Dr. Sergio Araujo is momenteel een postdoc aan het Laboratorium voor Microbiologie, Parasitologie en Hygiëne (LMPH) aan de UAntwerpen en heeft een uitgebreide ervaring in het onderzoeken van infectieziekten. Tot op heden heeft hij deelgenomen aan 14 papers die zijn gepubliceerd in internationaal erkende peer-reviewed tijdschriften (5 daarvan als eerste auteur), waaronder het artikel getiteld "Molecular evidence for the aerial route of infection of Mycobacterium leprae and the role of asymptomatic carriers in the persistence of leprosy" gepubliceerd in het prestigieuze tijdschrift Clinical Infectious Diseases, dat ook een redactioneel commentaar in hetzelfde tijdschrift rechtvaardigde.
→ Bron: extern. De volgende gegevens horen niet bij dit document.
-- ==== Sys2Proof/Laws/GoodBase.lean ====
section
/-! SUPPORT. `Good` is kept by the shared operations: registers, results, events, messages, handles, jobs:
for each operation, the lemma `good_<its name>`, which says that it leaves the waiting commands alone, undoes nothing that
goes one way, and keeps the invariant. -/

namespace Sys2Proof.Machine

/-! ### Machine/Ops.lean -/

theorem good_setBnc {a : State} (b : Fin 4) (f : Bench → Bench) (s : State) (hf : ∀ x, (f x).store = x.store)
    (h : Good a s) : Good a (setBnc b f s) := h.bench b f hf

theorem good_setPln {a : State} (p : Fin 16) (f : Plane → Plane) (s : State) (h : Good a s) : Good a (setPln p f s) :=
    by
  unfold setPln
  try dsimp only
  with_reducible repeat' first | assumption | split | (simp only [good_mk]; apply Good.parts)

theorem good_setLth {a : State} (l : Fin 4) (f : Lathe → Lathe) (s : State) (h : Good a s) : Good a (setLth l f s) :=
    by
  unfold setLth
  try dsimp only
  with_reducible repeat' first | assumption | split | (simp only [good_mk]; apply Good.parts)

theorem good_setLink {a : State} (l : Fin 8) (f : Link → Link) (s : State) (h : Good a s) : Good a (setLink l f s) :=
    by
  unfold setLink
  try dsimp only
  with_reducible repeat' first | assumption | split | (simp only [good_mk]; apply Good.parts)

theorem good_setSns {a : State} (p : Fin 24) (f : Port → Port) (s : State) (h : Good a s) : Good a (setSns p f s) :=
    by
  unfold setSns
  try dsimp only
  with_reducible repeat' first | assumption | split | (simp only [good_mk]; apply Good.parts)

theorem good_setJob {a : State} (j : Fin 4) (f : Job → Job) (s : State) (h : Good a s) : Good a (setJob j f s) := by
  unfold setJob
  try dsimp only
  with_reducible repeat' first
    | assumption | (intro _ _ _; try dsimp only) | split | (simp only [good_mk]; apply Good.parts)

theorem good_setEng {a : State} (x0 : Fin 8) (f : Engine → Engine) (s : State) (h : Good a s) : Good a (setEng x0 f s)
    := by
  unfold setEng
  try dsimp only
  with_reducible repeat' first | assumption | split | (simp only [good_mk]; apply Good.parts)

theorem good_bumpEvt {a : State} (i : Fin 3) (n : Nat) (s : State) (h : Good a s) : Good a (bumpEvt i n s) := by
  unfold bumpEvt
  try dsimp only
  with_reducible repeat' first | assumption | split | (simp only [good_mk]; apply Good.parts)

theorem good_post {a : State} (e : Posted) (s : State) (h : Good a s) : Good a (post e s) := by
  unfold post
  split
  · split
    · rename_i h2
      refine h.step rfl rfl rfl (Nat.le_refl _) (fun _ q => q) ⟨[], by simp [bumpEvt]⟩ id id ?_ id
      intro _
      simp only [bumpEvt, List.length_append, List.length_cons, List.length_nil]
      omega
    · exact good_bumpEvt _ _ _ (good_bumpEvt _ _ _ (good_mk.2 h.parts))
  · exact good_mk.2 h.parts

theorem good_postIf {a : State} (b : Bool) (e : Posted) (s : State) (h : Good a s) : Good a (postIf b e s) := by
  have h2 := good_post e s h
  cases b
  · exact h
  · have : postIf true e s = post e s := by
      unfold postIf post bumpEvt
      simp only [if_true]
      (repeat' split) <;> rfl
    rw [this]; exact h2

theorem good_bumpPwr {a : State} (i : Fin 6) (n : Nat) (s : State) (h : Good a s) : Good a (bumpPwr i n s) := by
  unfold bumpPwr
  try dsimp only
  with_reducible repeat' first | assumption | apply good_postIf | split | (simp only [good_mk]; apply Good.parts)

theorem good_bumpAon {a : State} (i : Fin 4) (n : Nat) (s : State) (h : Good a s) : Good a (bumpAon i n s) := by
  unfold bumpAon
  try dsimp only
  with_reducible repeat' first | assumption | apply good_postIf | split | (simp only [good_mk]; apply Good.parts)

theorem good_bumpHif {a : State} (i : Fin 4) (n : Nat) (s : State) (h : Good a s) : Good a (bumpHif i n s) := by
  unfold bumpHif
  try dsimp only
  with_reducible repeat' first | assumption | apply good_postIf | split | (simp only [good_mk]; apply Good.parts)

theorem good_bumpSec {a : State} (i : Fin 5) (n : Nat) (s : State) (h : Good a s) : Good a (bumpSec i n s) := by
  unfold bumpSec
  try dsimp only
  with_reducible repeat' first | assumption | apply good_postIf | split | (simp only [good_mk]; apply Good.parts)

theorem good_bumpFls {a : State} (i : Fin 7) (n : Nat) (s : State) (h : Good a s) : Good a (bumpFls i n s) := by
  unfold bumpFls
  try dsimp only
  with_reducible repeat' first | assumption | apply good_postIf | split | (simp only [good_mk]; apply Good.parts)

theorem good_bumpRng {a : State} (i : Fin 3) (n : Nat) (s : State) (h : Good a s) : Good a (bumpRng i n s) := by
  unfold bumpRng
  try dsimp only
  with_reducible repeat' first | assumption | apply good_postIf | split | (simp only [good_mk]; apply Good.parts)

theorem good_bumpStk {a : State} (i : Fin 8) (n : Nat) (s : State) (h : Good a s) : Good a (bumpStk i n s) := by
  unfold bumpStk
  try dsimp only
  with_reducible repeat' first | assumption | apply good_postIf | split | (simp only [good_mk]; apply Good.parts)

theorem good_bumpBnc {a : State} (b : Fin 4) (i : Fin 7) (n : Nat) (s : State) (h : Good a s) :
    Good a (bumpBnc b i n s) := by
  unfold bumpBnc
  try dsimp only
  with_reducible repeat' first
    | assumption | apply good_postIf | apply good_setBnc | (intro _; rfl) | split
    | (simp only [good_mk]; apply Good.parts)

theorem good_bumpPln {a : State} (p : Fin 16) (i : Fin 10) (n : Nat) (s : State) (h : Good a s) : Good a (bumpPln p i
    n s) := by
  unfold bumpPln
  try dsimp only
  with_reducible repeat' first
    | assumption | apply good_postIf | apply good_setPln | (intro _ _ _; try dsimp only) | split
    | (simp only [good_mk]; apply Good.parts)

theorem good_bumpLth {a : State} (l : Fin 4) (i : Fin 4) (n : Nat) (s : State) (h : Good a s) : Good a (bumpLth l i n
    s) := by
  unfold bumpLth
  try dsimp only
  with_reducible repeat' first
    | assumption | apply good_postIf | apply good_setLth | (intro _ _ _; try dsimp only) | split
    | (simp only [good_mk]; apply Good.parts)

theorem good_bumpLink {a : State} (l : Fin 8) (i : Fin 8) (n : Nat) (s : State) (h : Good a s) : Good a (bumpLink l i
    n s) := by
  unfold bumpLink
  try dsimp only
  with_reducible repeat' first
    | assumption | apply good_postIf | apply good_setLink | (intro _ _ _; try dsimp only) | split
    | (simp only [good_mk]; apply Good.parts)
Hij begon zijn postdoctorale onderzoekstraject in 2010 toen hij de masteropleiding Gezondheidswetenschappen volgde en behaalde zijn doctoraat in hetzelfde programma in 2016. Tijdens zijn doctoraat deed hij ook een onderzoeksstage van 1 jaar bij de Laboratory Research Branch van de National Hansen's Disease Programs (NHDP) van de Verenigde Staten van Amerika (VS), om een moleculaire geneesmiddelgevoeligheidstest te ontwikkelen voor de identificatie van geneesmiddelresistentie bij lepra. Na het behalen van zijn doctoraat heeft hij 3 posities als postdoctoraal onderzoeker bekleed met projecten op verschillende gebieden (stamcelregeneratieve geneeskunde, schimmelpulmonale gast-pathogeeninteracties en vaccinimmunologie en -ontwikkeling), waarvan er twee in Brazilië waren (een aan een universiteit en de andere aan een onderzoeksinstituut voor volksgezondheid) en één aan het Cedars-Sinai Medical Center in Los Angeles, VS.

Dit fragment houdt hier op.